Light not only bears witness to how the history of painting has progressed, but also ensures that we understand and imagine the visible world. Meng Yangyang struggles with an occluded retina in one eye. According to one interview, this has had little impact on her art. Nonetheless, I am sure it has changed the way she sees the world. Perhaps her search for light reflects a gradual crescendo in her own personal pursuit of illumination. We know that when the artist paints self-portraits, most are done with mirrors. She observes herself in a mirror, but rarely does she reveal any traces of the mirror in her paintings. Meng Yangyang makes it clear, not only in her titles and statements, but also through the use of round canvasses as well as the angles of view and the postures of the people in her paintings, that this is an act of self-gazing related to her image in the mirror.

Thus, after the first level – performing a self-portrait in a mirror – and the second level – the artist’s gazing into the mirror image – have intermingled with an exchanging of glances between the subject of the painting and the viewer, this not only forms a network of gazing, leading the viewer to recognize the artist, but also brings into being a meta-space of images. And precisely because of this, the aforementioned discussion of art history and various thoughts regarding gazing, vision and light can only take place within a process of “the image revealing itself to itself” and ultimately cannot be exclusively confined to the context of modern art. When it comes to execution of the painting, I believe that Meng Yangyang is genuinely adept at portraying the expressions in people’s eyes. At various levels in the painting, vision begins with the eyes of the people in the paintings, but in the end we are ultimately captured by the expressions in those eyes, falling into those eyes that are as turbid as dark pools of water yet shimmering as an omniscient deity. Meng’s ambiguous gaze at seeing/the world only causes her to draw near to the true state of the eyes. At least, she is less likely than we to be deceived by the eyes’ illusions.
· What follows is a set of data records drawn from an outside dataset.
theorem nextWf_execCalli {d a} (h : s.memWf) : NextWf (execCalli d a s) := by
  refine nextWf_onWave h fun hr => endWf_bind (Here.endWf_calliChecks h) fun p h1 => endWf_ite (endWf_error h1) ?_
  dsimp only
  split
  · exact Here.memWf_done h1
  · exact endWf_ite (Here.memWf_goto h1) (Here.endWf_split h1)

theorem Here.endWf_jumpTo {hr : Here} {v} (h : s.memWf) : endWf State.memWf (hr.jumpTo s v) :=
  endWf_bind (Here.endWf_absLanding h) fun _ h1 => endWf_bind (Here.endWf_landed h1) fun _ _ => Here.memWf_goto h1

theorem nextWf_execSleep {e} (h : s.memWf) : NextWf (execSleep e s) := by
  unfold execSleep
  refine nextWf_onWave h fun _ => ?_
  split
  · exact endWf_ite (Here.endWf_ok h) h
  · exact endWf_ite (Here.endWf_ok h) (Here.memWf_await h)

theorem nextWf_execTimeWaitExpiry {w b} (h : s.memWf) : NextWf (execTimeWaitExpiry w b s) := by
  unfold execTimeWaitExpiry
  split
  · exact .next h
  · split
    · exact nextWf_ite (.next (Here.memWf_done h)) (.next h)
    · exact .next h

end Sys2Proof.Machine

/-! Matrix operations from issue to commit (R279 to R283). -/
namespace Sys2Proof.Machine

variable {s : State}

theorem SeqHere.endWf_bad {hr : SeqHere} {x faddr} (h : s.memWf) : endWf State.memWf (hr.bad s x faddr) := h

theorem SeqHere.endWf_push {hr : SeqHere} {op a b c bank} (h : s.memWf) : endWf State.memWf (hr.push s op a b c bank) :=
  endWf_ite h (SeqHere.memWf_done h)

theorem SeqHere.endWf_alone {hr : SeqHere} {k} (h : s.memWf) (hk : endWf State.memWf k) : endWf State.memWf (hr.alone s k) :=
  endWf_ite hk h

theorem SeqHere.endWf_owned {hr : SeqHere} {k} (h : s.memWf) (hk : ∀ t, t.memWf → endWf State.memWf (k t)) :
    endWf State.memWf (hr.owned s k) := by
  unfold SeqHere.owned
  split
  · next s1 e => exact hk s1 (memWf_own h _ e)
  · exact memWf_putInst h

theorem SeqHere.endWf_inRun {hr : SeqHere} {off n k} (h : s.memWf) (hk : endWf State.memWf k) :
    endWf State.memWf (hr.inRun s off n k) :=
  endWf_ite hk (SeqHere.endWf_bad h)

theorem nextWf_execMma {o} (h : s.memWf) : NextWf (execMma o s) :=
  nextWf_onSeq h (fun _ => endWf_ite (SeqHere.endWf_bad h)
    (SeqHere.endWf_inRun h (endWf_ite (SeqHere.endWf_bad h) (SeqHere.endWf_owned h (fun _ => SeqHere.endWf_push)))))

theorem nextWf_execMmag {o} (h : s.memWf) : NextWf (execMmag o s) :=
  nextWf_onSeq h fun _ => SeqHere.endWf_alone h (endWf_ite (SeqHere.endWf_bad (memWf_putInst h))
    (SeqHere.endWf_owned h (fun _ => SeqHere.endWf_push)))

theorem nextWf_execMdrain {o} (h : s.memWf) : NextWf (execMdrain o s) :=
  nextWf_onSeq h (fun _ => SeqHere.endWf_alone h (SeqHere.endWf_inRun h
    (endWf_ite (SeqHere.endWf_inRun h (SeqHere.endWf_owned h (fun _ h1 => endWf_ite h1 (SeqHere.endWf_push h1))))
    (SeqHere.endWf_push h))))

theorem nextWf_execMrsc {ty d xa} (h : s.memWf) : NextWf (execMrsc ty d xa s) :=
  nextWf_onSeq h fun _ => endWf_ite (SeqHere.endWf_bad h) (SeqHere.endWf_inRun h (SeqHere.endWf_push h))

theorem memWf_seqFills {core ck l} (h : s.memWf) : (State.seqFills core ck s l).1.memWf := by
  induction l generalizing s with
  | nil => exact h
  | cons x rest ih =>
    unfold State.seqFills
    dsimp only
    split <;> rename_i e <;> have h1 := memWf_of_fst e (memWf_fillCheck h)
    · exact h1
    · exact h1
    · split <;> rename_i e <;> have h2 := memWf_of_fst e (ih h1)
      · exact h2
      · exact h2
      · exact memWf_setCrew h2

theorem MatCtx.memWf_ready {m : MatCtx} {rdA wrA rdW codes} (h : s.memWf) : (m.ready s rdA wrA rdW codes).1.memWf := by
  unfold MatCtx.ready
  dsimp only
  refine memWf_ite_fst h ?_
  split
  · next e => exact memWf_of_fst e (memWf_seqFills h)
  · next e =>
      have h1 := memWf_of_fst e (memWf_seqFills h)
      split
      · exact h1
      · split
        · exact h1
        · split <;> exact h1

theorem memWf_orStop {r k} (hr : r.1.memWf) (hk : ∀ t : State, t.memWf → (k t).1.memWf) : (orStop r k).1.memWf := by
  obtain ⟨t, _ | x⟩ := r
  · exact hk t hr
  · exact hr

theorem MatCtx.memWf_mma {m : MatCtx} {o} (h : s.memWf) : (m.mma s o).1.memWf :=
  memWf_orStop (MatCtx.memWf_ready h) fun _ h => h

theorem MatCtx.memWf_mmag {m : MatCtx} {o} (h : s.memWf) : (m.mmag s o).1.memWf := by
  unfold MatCtx.mmag
  dsimp only
  split
  · exact h
  · refine memWf_orStop (MatCtx.memWf_ready h) fun t ht => ?_
    split
    · exact ht
    · split
      · exact ht
      · refine memWf_orStop (MatCtx.memWf_ready ht) fun t ht => ?_
        split
        · exact ht
        · split
          · exact ht
          · split
            · exact ht
            · exact memWf_orStop (MatCtx.memWf_ready ht) fun _ => memWf_storeLocal

theorem MatCtx.memWf_mload {m : MatCtx} {ty d rs} (h : s.memWf) : (m.mload s ty d rs).1.memWf :=
  memWf_orStop (MatCtx.memWf_ready h) fun _ h => h

theorem memWf_storeRows {ck a rs rows} (h : s.memWf) : (s.storeRows ck a rs rows).memWf :=
  memWf_foldl _ (fun _ _ => memWf_storeLocal) _ _ h

theorem memWf_keepBytes {s0 c offs} (h : s.memWf) : (s.keepBytes s0 c offs).memWf :=
  memWf_of_ram (congrArg _ (State.keepBytes_mem s s0 c offs)) h

theorem MatCtx.memWf_mdrain {m : MatCtx} {o} (h : s.memWf) : (m.mdrain s o).1.memWf := by
  refine memWf_orStop (MatCtx.memWf_ready h) fun t ht => ?_
  dsimp only
  split
  · exact ht
  · exact memWf_keepBytes (memWf_storeRows ht)

theorem MatCtx.memWf_mrsc {m : MatCtx} {ty d} (h : s.memWf) : (m.mrsc s ty d).1.memWf :=
  memWf_orStop (MatCtx.memWf_ready h) fun _ h => h

theorem MatCtx.memWf_maffl {m : MatCtx} {d rs} (h : s.memWf) : (m.maffl s d rs).1.memWf :=
  memWf_orStop (MatCtx.memWf_ready h) fun _ h => h

theorem MatCtx.memWf_mscan {m : MatCtx} {d c} (h : s.memWf) : (m.mscan s d c).1.memWf :=
  memWf_orStop (MatCtx.memWf_ready h) fun _ h => h

theorem MatCtx.memWf_mcarLoad {m : MatCtx} {c} (h : s.memWf) : (m.mcarLoad s c).1.memWf :=
  memWf_orStop (MatCtx.memWf_ready h) fun _ h => h

theorem MatCtx.memWf_mcarStore {m : MatCtx} {c} (h : s.memWf) : (m.mcarStore s c).1.memWf :=
  memWf_orStop (MatCtx.memWf_ready h) fun _ => memWf_storeLocal

theorem MatCtx.memWf_commit {m : MatCtx} (h : s.memWf) : (m.commit s).1.memWf := by
  unfold MatCtx.commit
  split
  · exact MatCtx.memWf_mma h
  · exact MatCtx.memWf_mmag h
  · exact h
  · exact MatCtx.memWf_mload h
  · exact MatCtx.memWf_mdrain h
  · exact MatCtx.memWf_mrsc h
  · exact MatCtx.memWf_maffl h
  · exact MatCtx.memWf_mscan h
  · exact MatCtx.memWf_mcarLoad h
  · exact MatCtx.memWf_mcarStore h
  · exact h
  · exact h

theorem memWf_rollInst {m x faddr detail} (h : s.memWf) : (s.rollInst m x faddr detail).memWf :=
  memWf_adjournInst (memWf_putInst h)

theorem memWf_committed {k i} (h : s.memWf) : (s.committed k i).memWf := memWf_wake (memWf_putInst h)

theorem MatCtx.nextWf_mdrainx {m : MatCtx} {ty rnd sat d qk} (h : s.memWf) : NextWf (m.mdrainx s ty rnd sat d qk) := by
  unfold MatCtx.mdrainx
  split <;> rename_i e
  · exact .next (memWf_rollInst (memWf_of_fst e (MatCtx.memWf_ready h)))
  · exact .fault _
  · exact .next (memWf_of_fst e (MatCtx.memWf_ready h))
  · have h1 := memWf_of_fst e (MatCtx.memWf_ready h)
    dsimp only
    split
    · next e => exact nextWf_startDrainx (memWf_setLaunch (memWf_committed h1)) _ e
    · exact .next h1

theorem nextWf_drainBytes {k mask} (h : s.memWf) : NextWf (s.drainBytes k mask) := by
  unfold State.drainBytes
  split
  · exact .next h
  · split
    · exact .next h
    · split
      · dsimp only
        split
        · exact .next (memWf_wake (memWf_putInst (memWf_foldl _ (fun _ _ => memWf_storeLocal) _ _ h)))
        · exact .next h
      · exact .next h

theorem nextWf_execMatrixCommit {core} (h : s.memWf) : NextWf (execMatrixCommit core s) := by
  unfold execMatrixCommit
  split
  · exact .next h
  · split
    · exact .next h
    · dsimp only
      split
      · exact MatCtx.nextWf_mdrainx h
      · split <;> rename_i e
        · exact .next (memWf_committed (memWf_of_fst e (MatCtx.memWf_commit h)))
        · exact .next (memWf_rollInst (memWf_of_fst e (MatCtx.memWf_commit h)))
        · exact .fault _
        · exact .next (memWf_of_fst e (MatCtx.memWf_commit h))

end Sys2Proof.Machine

/-! Instructions of the sequencer and the audit (R286 to R291, R302 to R306, R376, R377). -/
namespace Sys2Proof.Machine

variable {s : State}

theorem SeqHere.endWf_readRun {hr : SeqHere} {off n k} (h : s.memWf) (hk : ∀ x, endWf State.memWf (k x)) :
    endWf State.memWf (hr.readRun s off n k) := by
  unfold SeqHere.readRun
  refine SeqHere.endWf_inRun h (endWf_ite h ?_)
  split
  · exact SeqHere.endWf_bad h
  · exact hk _

/-- Skipping over a word of the line that is held. -/
theorem skipFrom_line {core ctx k pc l n} : State.skipFrom core ctx (k + 1) s pc (.line l) n =
    let nx := advancePc pc (.line l)
    match decode (lineWord l (slotOf pc)) with
    | .ok (.sloop _) | .ok (.sloopInd _) => State.skipFrom core ctx k s nx.1 nx.2 (n + 1)
    | .ok .sendl => if n = 0 then (s, .to nx.1 nx.2) else State.skipFrom core ctx k s nx.1 nx.2 (n - 1)
    | _ => State.skipFrom core ctx k s nx.1 nx.2 n := rfl

/-- Skipping at a line that is yet to be fetched. -/
theorem skipFrom_fetch {core ctx k pc n} : State.skipFrom core ctx (k + 1) s pc .none n =
    match s.fetchLine core ctx (lineAddr pc) with
    | (s1, .error e) =>
      match fetchCause e with
      | .ok c => (s1, .bad c (lineAddr pc))
      | .error _ => (s1, .absent)
    | (s1, .ok none) => (s1, .bad cIFETCH (lineAddr pc))
    | (s1, .ok (some l)) =>
      match lineCause l true with
      | some b => (s1, .bad (cause b) (lineAddr pc))
      | none => State.skipFrom core ctx k s1 pc (.line l) n := rfl

theorem memWf_skipFrom {core ctx k pc fetch x} (h : s.memWf) : (State.skipFrom core ctx k s pc fetch x).1.memWf := by
  induction k generalizing s pc fetch x with
  | zero => exact h
  | succ k ih =>
    cases fetch with
    | runoff | wrap => exact h
    | line l =>
      rw [skipFrom_line]
      generalize decode (lineWord l (slotOf pc)) = r
      cases r with
      | error => exact ih h
      | ok i =>
        cases i with
        | sendl => exact memWf_ite_fst h (ih h)
        | _ => exact ih h
    | none =>
      rw [skipFrom_fetch]
      split <;> rename_i e <;> have h1 := memWf_of_fst e (memWf_fetchLine h)
      · split <;> exact h1
      · exact h1
      · split
        · exact h1
        · exact ih h1

theorem SeqHere.endWf_loop {hr : SeqHere} {n} (h : s.memWf) : endWf State.memWf (hr.loop s n) := by
  unfold SeqHere.loop
  dsimp only
  refine endWf_ite ?_ (SeqHere.memWf_done h)
  split
  · next e => exact memWf_putInst (memWf_of_fst e (memWf_skipFrom h))
  · next e => exact SeqHere.endWf_bad (memWf_of_fst e (memWf_skipFrom h))
  · trivial

theorem nextWf_execSloopInd {xa} (h : s.memWf) : NextWf (execSloopInd xa s) :=
  nextWf_onSeq h fun _ => endWf_ite (SeqHere.endWf_bad h) (SeqHere.endWf_readRun h (fun _ => SeqHere.endWf_loop h))

theorem nextWf_execSendl (h : s.memWf) : NextWf (execSendl s) :=
  nextWf_onSeq h fun _ => endWf_ite (SeqHere.endWf_bad h) (endWf_ite (memWf_putInst h) (SeqHere.memWf_done h))

theorem SeqHere.endWf_barrier {hr : SeqHere} {off k} (h : s.memWf) (hk : ∀ x, endWf State.memWf (k x)) :
    endWf State.memWf (hr.barrier s off k) := by
  unfold SeqHere.barrier
  refine SeqHere.endWf_inRun h (endWf_ite h ?_)
  split
  · exact SeqHere.endWf_bad h
  · exact hk _

theorem nextWf_execSbarr {off} (h : s.memWf) : NextWf (execSbarr off s) :=
  nextWf_onSeq h (fun _ => SeqHere.endWf_barrier h (fun _ => endWf_ite h (memWf_wake (memWf_setBarObj (SeqHere.memWf_done h)))))

theorem nextWf_execSbwait {off ph l} (h : s.memWf) : NextWf (execSbwait off ph l s) :=
  nextWf_onSeq h (fun _ => endWf_ite (SeqHere.endWf_bad h)
    (SeqHere.endWf_barrier h (fun _ => endWf_ite (memWf_seqAcquire (SeqHere.memWf_done h)) (memWf_putInst h))))

theorem nextWf_execScpy {d a len kind ty} (h : s.memWf) : NextWf (execScpy d a len kind ty s) := by
  unfold execScpy
  dsimp only
  refine nextWf_onSeq h fun _ => SeqHere.endWf_alone h ?_
  split
  · exact SeqHere.endWf_bad h
  · exact endWf_ite (SeqHere.memWf_done h) (endWf_ite h (endWf_ite
      (SeqHere.endWf_owned h (fun _ h1 => memWf_addCopy (SeqHere.memWf_done h1))) (memWf_addCopy (SeqHere.memWf_done h))))

theorem memWf_closeTile {k} (h : s.memWf) : (s.closeTile k).memWf := by
  unfold State.closeTile
  dsimp only
  split
  · exact h
  · exact memWf_ite h (memWf_ite h (memWf_ite h (memWf_ite h h)))

theorem nextWf_execSaud {e} (h : s.memWf) : NextWf (execSaud e s) := by
  unfold execSaud
  dsimp only
  refine nextWf_onSeq h fun _ => SeqHere.endWf_alone h ?_
  split
  · exact memWf_putInst (memWf_closeTile h)
  · exact memWf_closeTile h

theorem nextWf_execSfin {off} (h : s.memWf) : NextWf (execSfin off s) := by
  unfold execSfin
  refine nextWf_onSeq h fun _ => ?_
  split
  · exact endWf_ite (SeqHere.memWf_done h) h
  · exact SeqHere.endWf_inRun h (endWf_ite h (memWf_wake (memWf_putA (SeqHere.memWf_done h))))

theorem memWf_lastingAt {clus} (h : s.memWf) : (s.lastingAt clus).memWf := h

theorem nextWf_execAuditReplay {task clus flaw} (h : s.memWf) : NextWf (execAuditReplay task clus flaw s) := by
  unfold execAuditReplay
  split
  · exact .next h
  · exact nextWf_ite (.next (memWf_of_ram rfl h)) (.next h)

theorem memWf_auditWrong {task x faulty} (h : s.memWf) : (s.auditWrong task x faulty).memWf :=
  memWf_rollBack (memWf_foldl _ (fun _ _ => memWf_lastingAt) _ _ h)

theorem nextWf_execAuditVerdict {task} (h : s.memWf) : NextWf (execAuditVerdict task s) := by
  unfold execAuditVerdict
  split
  · exact .next h
  · split
    · exact nextWf_ite (.next h) (nextWf_ite (.next h) (.next (memWf_auditWrong (memWf_count (memWf_count h)))))
    · exact nextWf_ite (.next (memWf_lastingAt (memWf_count h)))
        (nextWf_ite (.next (memWf_auditWrong (memWf_count h))) (.next (memWf_auditWrong (memWf_count h))))
    · exact .next h

end Sys2Proof.Machine

/-! Records, routing, fault tasks and messages (R423 to R440). -/
namespace Sys2Proof.Machine

variable {s : State}

theorem memWf_handlerOk {die ctx r} (h : s.memWf) : (s.handlerOk die ctx r).1.memWf := memWf_entryOf h

theorem memWf_routeFor {die ctx n} (h : s.memWf) : (s.routeFor die ctx n).1.memWf := by
  unfold State.routeFor
  refine memWf_ite_fst h ?_
  split
  · exact h
  · split
    · next e => exact memWf_of_fst e (memWf_handlerOk h)
    · next e => exact memWf_of_fst e (memWf_handlerOk h)

theorem memWf_putRecord {f slot} (h : s.memWf) : (s.putRecord f slot).memWf :=
  memWf_hold (memWf_putBytes _ _ (memWf_setCtx h))

theorem memWf_enqueueTask {key r die args} (h : s.memWf) : (s.enqueueTask key r die args).memWf := by
  unfold State.enqueueTask
  split <;> exact h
Self-gazing is ultimately related to ontology. It is concerned with the old story of the artist’s sense of self.
Following the line of logic in the above passage regarding “absence,” we can more fully realize why artists always long to behold those things that are invisible, including themselves. Berger reminds us of a saying (which most visual art theorists have perennially cited and revised): The people and things that “can be seen” in the visible world do not disturb the viewer of the world, but those things that cannot be seen are conversely believed to negate the existence of the viewer – among which is the viewer’s perpetual inability to see himself (Note 7). Consequently, the desire to see is not merely the drive to know others, but almost an allegory for the quest of the artist, feeling great passion and sensitivity toward the world, to find her own self.

At this juncture, some might perhaps aver that I have not actually discussed the works of Meng Yangyang (of course, I would not concur). Yet I feel compelled to emphasize again that if contemporary painting cannot unshackle itself from the mode of viewing we have inherited from the modern art of the past, it may suffer an out-of-kilter lack of historical awareness, resulting from a severe hysteresis in historical perspective (as indeed I have long felt), and may even neglect or misconstrue the meaning and value of painting in the contemporary realm of images.

注釋
一、約翰‧伯格,〈繪畫與時間〉(Painting and time),收錄在《觀看的視界》(台北:麥田,2010)文集,287-294,1979。
二、同上注。
三、請參照黃建宏,《影像的宿命》研讀報告,轉引自http://english.fju.edu.tw/lctd/list/theoristsWork_Guide.asp?T_ID=92&TW_ID=107。
四、 約翰‧伯格,〈繪畫的居所〉(The place of painting),收錄在《觀看的視界》(台北:麥田,2010)文集,295-302,1982。
五、同上注。
六、同前注一。
七、同前注四。
*文前引言出自 約翰‧伯格,〈論可見性〉(On visibility),收錄在《觀看的視界》(台北:麥田,2010)文集,303,1977。

Notes:
1. John Berger, “Painting and Time,” The Sense of Sight (Vintage, 1993), p. 206.
2. Ibid.
3. Jacques Rancière, tr. Gregory Elliott, The Future of the Image (Verson, 2007), p. 1.
4. John Berger, “The Place of Painting,” The Sense of Sight (Vintage, 1993), p. 212-218.
5. Ibid.
6. Op. cit., Note 1.
7. Op. cit., Note 4.
*Introductory quote: John Berger, “On Visibility,” The Sense of Sight (Vintage, 1993), p. 219-224.